Finally, it is concluded that

$$\begin{aligned} v({t_m}){e^{\lambda ({t_m} - {t_0})}} \le \sigma (b + c)\left\| \phi \right\| _\tau ^{{p_1}}. \end{aligned}$$
(3.25)

Hence, from induction, (3.21) is true for all \(t \ge {t_0}\). From Definition 2.4, it is shown that system (2.1) is exponential stable. The proof is complete.

Corollary 2

Suppose that there exist positive constants \(a,b,c,{p_1},{p_2},{\mu _i},{\beta _0},{\beta _1}(i \in {N_c})\) , such that conditions [iv (1)] and conditions (v) in Theorem 2 are replaced by the following (iv)* If there exist positive scalars \({\varphi _i} < 1,L_1^i,L_2^i,{\kappa _i}\) such that (1) \(V_1^{\widetilde{i}}(t,{g_j}(x,x)) \le {\varphi _i}V_1^i({t^ - },x)\) for all \(t = {t_k}\); (v)* If there exist nonnegative bounded scalar sequences \(\left\{ {{\upsilon _{0k}}} \right\} \) and \(\left\{ {{\upsilon _{1k}}} \right\} \) such that \(V_1^{\widetilde{i}}(t,{g_k}(x,y)) \le {\upsilon _{0k}}V_1^i({t^ - },x) + {\upsilon _{1k}}V_1^i({(t - {d_k})^ - },y)\) for all \(t = {t_k}\) and all \(x,y \in B(\rho )\), and

$$\begin{aligned} {e^{{\mu _i}{\beta _1}}} > {\sup _k}({\overline{\upsilon }_{0k}} + {\upsilon _{1k}}), \end{aligned}$$
(3.26)

where \({\overline{\upsilon }_{0k}} = {\upsilon _{0k}} + {\kappa _i}{e^{\lambda r}}\) in which \({\overline{\upsilon }_{0k}} = {\upsilon _{0k}} + {\rho _i}\) and \({\rho _i} = {\kappa _i}{e^{\lambda r}}\), and all other conditions remain the same.
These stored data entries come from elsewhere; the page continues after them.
-- ==== Sys2Proof/Machine/Fetch.lean ====
section
/-! DEFINITION. What FG does next, and placing a word where it is fetched (10_state.md R29, R40; 30_encoding.md R85, R86;
60_exceptions.md R228; 70_reset_and_hazards.md R252). -/

namespace Sys2Proof.Machine

/-- What the machine does next. -/
inductive Fetched where
  /-- An operation or a handler is in progress: it goes on. -/
  | inProgress
  /-- Operation i begins, from state s. -/
  | run (i : Instr) (s : State)
  /-- FG waits (R250, R252); only the environment moves. -/
  | waiting
  /-- The decoder's verdict (R85, R86). -/
  | reject (r : Refusal)

/-- An operation handed to FG as a typed constructor (R80, D1). A handler is none: FG cannot issue it, and it gets the verdict
its event code gets in a stream (R82, R86; notes/assumptions/14). -/
def handedOver (i : Instr) (s : State) : Fetched :=
  if formatOf i = .event then .reject (.reservedOpcode ((encode s.cfg i).headD 0#8)) else .run i { s with direct := none }

/-- FG's next request: a typed constructor if one was handed over, else the next of the request stream. -/
def nextRequest (s : State) : Fetched :=
  match s.direct with
  | some i => handedOver i s
  | none =>
    match decode s.reqs with
    | .request i r => .run i { s with reqs := r }
    | .invalid b => .reject (.reservedOpcode b)
    | .truncated b => .reject (.truncatedRequest b)
    | .exhausted => .waiting

/-- What comes next: what is in progress; else an interrupt that is takeable once the environment has moved at this boundary,
before FG's next micro-step (R224, R228, R230); else FG's next request. A restart at this boundary comes before FG takes a
request: DESIGN CHOICE, notes/assumptions/38. -/
def fetch (s : State) : Fetched :=
  if !s.resting then .inProgress
  else match takeable (boundary s) with
    | some h => .run (handlerInstr h) s
    | none => if restartsNow s then .waiting else nextRequest s

/-- The machine at rest, nothing pending, nothing handed over: what a fetch needs. -/
def readyToFetch (s : State) : State :=
  { s with irq := { s.irq with inIsr := none, tmrPend := false, edgePend := false }, fg := Seq.idle, direct := none }

/-- The bytes of the first request of a stream, without what follows it. -/
def firstRequestBytes (bs : List Byte) : List Byte :=
  match decode bs with
  | .request _ r => bs.take (bs.length - r.length)
  | _ => bs

/-- Place a word of the opcode table where its row is taken from: a request at the head of the request stream; a handler as
its pending, enabled interrupt request; any other row as a typed constructor (notes/assumptions/12, 13, 15). -/
def placeWord (s : State) (nbits w : Nat) : State :=
  let t := readyToFetch s
  match decodeTableWordWith s.cfg nbits w with
  | some .timerIsr => { t with irq := { t.irq with tmrPend := true, tmrIe := true } }
  | some .edgeIsr => { t with irq := { t.irq with edgePend := true } }
  | some i =>
    if formatOf i = .request then { t with reqs := firstRequestBytes (tableBytes nbits w) ++ s.reqs }
    else { t with direct := some i }
  | none => { t with reqs := firstRequestBytes (tableBytes nbits w) ++ s.reqs }

end Sys2Proof.Machine
end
Then system (2.1) is exponential stable for any impulse input delays \({d_k},k \in N\).

Proof

It suffices to verify that condition (iv) in Theorem 2 is satisfied with \({\kappa _i} = \frac{c}{a}\). Correspondingly, the item \({\rho _i} = {\kappa _i}{e^{\lambda r}}\) in the proof is replaced by \({\rho _i} = \frac{c}{a}{e^{\lambda r}}\).

Remark 6

From condition (ii) in Theorem 2, it is seen that each of the continuous dynamics can be unstable \(( - {\mu _i} > 0)\). Nevertheless, from condition (iv), we see that each of the discrete dynamics is stabilizing \(({\varphi _i} < 1)\). Theorem 2 shows if system (2.1) satisfies a dwell-time upper bound condition given by condition (iii), then it is exponential stable. It implies that, the impulses and switching must be frequent and their amplitude must be suitably related to the growth rate of \({V_i}\). In other words, a time-delay impulsive switched system with unstable continuous dynamics can be impulsively stabilized in the exponential stability sense.

Remark 7

Condition (iv) in Theorem 2 characterizes the key distinction of the idea of impulsive stabilization of time-delay systems using the method of Lyapunov–Krasovskii functionals. By condition (iv), it is only needed that the function part of \({V_i}\)(i.e., \(V_1^i\)) is stabilized by the impulses \(({\varphi _i} < 1)\). Because at a discrete time, there exist impulse, so we cannot always expect the impulse bring the value of a purely functional part of \({V_2}\)(i.e., \(V_2^i\)) down. The tuning parameter \({\kappa _i}\) in \(V_2^i\) establishes the relationship between the functional part of \({V_i}\) and \({V_{\widetilde{i}}}\). Of course, if condition (iv) \(V_2^{\widetilde{i}}(t,\phi ) \le {\kappa _i}{\sup _{ - r \le s \le 0}}V_1^i(t + s,\phi (s))\) is changed into \(V_2^{\widetilde{i}}(t,\phi ) \le {\varphi _i}V_2^i({t^ - },\phi )\), the result is still hold. But it is obviously observed that the result is more conservative than Theorem 2.

Remark 8

Noting \(\mu _i \le 0\) and from (3.17), it is easily obtained that \(L_1^i{\varphi _i} + {\kappa _i}{e^{\lambda r}}<1\). It appears that the state delay size \(r\) and the factor \({\kappa _i}\) have to be sufficiently small. However, as we can from example 1, we may always depend on a tuning parameter as the coefficient of \(V_2^i\) and hence make \({\kappa _i}\) sufficiently small. By using this technique, the restriction on the delay size \(r\) can be also be resolved. Moreover, when state delay \(r\) is very small, by using the design, information of state delay is not be ignored which may cause system instability.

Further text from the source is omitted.